Glaucoma is a specific optic neuropathy involving progressive damage to the optic nerve, deterioration of the retinal ganglion cells, and ultimately visual field loss. It is a leading cause of blindness worldwide, and is also described as one of the preventable causes of blindness if diagnosed early.1 The progressive damage in the visual fields of some patients with normal or controlled intraocular pressure (IOP) proves that the IOP is not only the cause of glaucoma, but is also an important risk factor for it.2

The importance of both the anterograde and retrograde neurotransmitter passage between the axons of the lateral geniculate body (LGB) and the retinal ganglion cells in maintaining the vital functions of the retinal ganglion cells is well known.
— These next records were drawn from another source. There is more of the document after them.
/-- Decode after encode: the wire octets of a value read back as its quantised form, of the value's own size. -/
theorem fromWire_toWire {p : Config.Params} {v : FieldValue} {bs : List Byte} (h : toWire p v = .ok bs) :
    fromWire p v.field bs = .ok v.quantised ∧ bs.length = v.wireSize ∧
    ∀ n, v.field.fixedSize = some n → bs.length = n := by
  have sp : ∀ {sc : Scale} {x : Rat} {cs : List Byte}, sc ∈ scaleTable → sc.toWire x = .ok cs →
      sc.fromWire cs = sc.quantise x ∧ cs.length = sc.w := fun hm hx => Scale.fromWire_toWire (scale_w_pos hm) hx
  cases v with
  | dsi v =>
    injection h with h; subst h
    simp [fromWire, FieldValue.field, Field.fixedSize, fixedValue, FieldValue.quantised, FieldValue.wireSize]
  | mty m =>
    simp only [toWire] at h
    split at h
    · injection h with h; subst h
      simp [fromWire, FieldValue.field, Field.fixedSize, fixedValue, FieldValue.quantised, FieldValue.wireSize, *]
    · cases h
  | tod v =>
    obtain ⟨h1, h2⟩ := sp (by simp [scaleTable]) h
    have h2' : bs.length = 3 := h2
    simp [fromWire, FieldValue.field, Field.fixedSize, fixedValue, FieldValue.quantised, FieldValue.wireSize, h1, h2']
  | sec v =>
    obtain ⟨h1, h2⟩ := sp (by simp [scaleTable]) h
    have h2' : bs.length = 1 := h2
    simp [fromWire, FieldValue.field, Field.fixedSize, fixedValue, FieldValue.quantised, FieldValue.wireSize, h1, h2']
  | arp v =>
    obtain ⟨h1, h2⟩ := sp (by simp [scaleTable]) h
    have h2' : bs.length = 2 := h2
    simp [fromWire, FieldValue.field, Field.fixedSize, fixedValue, FieldValue.quantised, FieldValue.wireSize, h1, h2']
  | scs v =>
    injection h with h; subst h
    refine ⟨by simp [fromWire, FieldValue.field, Field.fixedSize, fixedValue, FieldValue.quantised,
      subFromWire_subToWire], by simp [subToWire, FieldValue.wireSize]; ring, by simp [FieldValue.field, Field.fixedSize]⟩
  | spm v =>
    injection h with h; subst h
    refine ⟨by simp [fromWire, FieldValue.field, Field.fixedSize, fixedValue, FieldValue.quantised,
      subFromWire_subToWire], by simp [subToWire, FieldValue.wireSize]; ring, by simp [FieldValue.field, Field.fixedSize]⟩
  | gpw v =>
    obtain ⟨a, r1, ha, h1, rfl⟩ := joinWire_cons_ok.1 h
    obtain ⟨b, r2, hb, h2, rfl⟩ := joinWire_cons_ok.1 h1
    obtain ⟨c, r3, hc, h3, rfl⟩ := joinWire_cons_ok.1 h2
    obtain ⟨d, r4, hd, h4, rfl⟩ := joinWire_cons_ok.1 h3
    rw [joinWire_nil_ok.1 h4]
    obtain ⟨ea, la⟩ := sp (by simp [scaleTable]) ha
    obtain ⟨eb, lb⟩ := sp (by simp [scaleTable]) hb
    obtain ⟨ec, lc⟩ := sp (by simp [scaleTable]) hc
    obtain ⟨ed, ld⟩ := sp (by simp [scaleTable]) hd
    simp only [scaleRho, scaleTheta] at la lb lc ld
    obtain ⟨a0, a1, rfl⟩ := List.length_eq_two.1 la
    obtain ⟨b0, b1, rfl⟩ := List.length_eq_two.1 lb
    obtain ⟨c0, c1, rfl⟩ := List.length_eq_two.1 lc
    obtain ⟨d0, d1, rfl⟩ := List.length_eq_two.1 ld
    simp [fromWire, FieldValue.field, Field.fixedSize, fixedValue, FieldValue.quantised, FieldValue.wireSize, ea, eb,
      ec, ed]
  | pos v =>
    obtain ⟨a, r1, ha, h1, rfl⟩ := joinWire_cons_ok.1 h
    obtain ⟨b, r2, hb, h2, rfl⟩ := joinWire_cons_ok.1 h1
    obtain ⟨c, r3, hc, h3, rfl⟩ := joinWire_cons_ok.1 h2
    rw [joinWire_nil_ok.1 h3]
    obtain ⟨ea, la⟩ := sp (by simp [scaleTable]) ha
    obtain ⟨eb, lb⟩ := sp (by simp [scaleTable]) hb
    obtain ⟨ec, lc⟩ := sp (by simp [scaleTable]) hc
    simp only [scaleHeight, scaleLatLon] at la lb lc
    obtain ⟨a0, a1, rfl⟩ := List.length_eq_two.1 la
    obtain ⟨b0, b1, b2, rfl⟩ := List.length_eq_three.1 lb
    obtain ⟨c0, c1, c2, rfl⟩ := List.length_eq_three.1 lc
    simp [fromWire, FieldValue.field, Field.fixedSize, fixedValue, FieldValue.quantised, FieldValue.wireSize, ea, eb,
      ec]

end Sys2Proof.Machine
end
It is thought that this passage is impeded reciprocally, especially in the intraocular part of the optic nerve. The effects of various growth factors, especially the brain-derived neurotrophic factor on ganglion cells have been studied, and reported that these factors are produced in the superior colliculus or geniculate nucleus in the brain, then move retrogradely to the soma and work there to maintain the cell functions.3

Glutamate is an important transmitter existing widely in the central nervous system (CNS) and is responsible for excitatory transmission.1, 4, 5, 6 Its neurotoxic effect (excitotoxicity) was first seen through experimental studies on mice.4 In further studies, it was determined that glutamate may be effective in the pathogenesis of some neurodegenerative diseases of CNS.4 In the light of the apoptosis theory indicated as a factor in glaucoma pathophysiology, an increase in the level of glutamate known for its neurotoxic effects, is expected on the optic disc vitreous and LGB region. Research carried out on glaucoma patients showed discrepancies in their glutamate levels in the vitreous.7 Some studies reported an increase in the glutamate level,7 while others claimed no increase in glutamate.1 However, neuroexcitoxicity was shown histopathologically in the experimental glaucoma models.5 Thus, recent studies have mainly concentrated on searching for the remediation role of antiexcitoxic agents, such as memantine, and most of these studies have revealed that memantine is an effective agent for the treatment of experimental glaucoma.8, 9 In relation to this topic, an unmasked, phase III clinical trial, examining the safety and efficacy of oral memantine as a neuroprotectan for the treatment of glaucoma was announced a few years ago. The study showed that there was no statistical difference about the progression of the disease between the patients receiving memantine and placebo. As a consequence, there was no basis for the approval of memantine for use in glaucoma.10 But perhaps, with better parameters to define more precise endpoints and/or an extension of the trial, the efficacy of memantine might have achieved statistical significance as discussed in Osborne’s article.11

Glaucoma is diagnosed when the characteristic optic disc changes are seen along with corresponding visual field defects by structure and function correlation. Threshold standard achromatic perimetry (SAP) replaced kinetic perimetry as the ‘gold standard’ for documenting functional losses caused by glaucoma. And though SAP is an excellent modality for documenting moderate-to-advanced optic nerve head (ONH) and retinal nerve fibre layer damage, it is widely accepted that by the time threshold SAP reveals the first functional defects, nearly 50% of optic nerve axons have been lost. Namely, when the glaucoma is diagnosed clinically, there has already been a considerable damage in retinal ganglion cells. Frequency doubling technology (FDT) perimetry and short-wavelength automated perimetry (SWAP) offer unique opportunities toward the goal of earlier detection and diagnosis. Both of these technologies have been evolving. Applying both FDT and SWAP can bolster the functional glaucoma testing. Today neither of these technologies is intended to replace the current gold standard (threshold SAP). When one or both of these technologies are applied as adjuncts’ to threshold SAP, we will be able to detect damage earlier than previously possible.12, 13 Currently, axonal cell loss may precede perimetric evidence of such cell loss by years. For this reason, addition to previous methods, novel diagnostic methods are still required to establish the neuronal damage at cellular level.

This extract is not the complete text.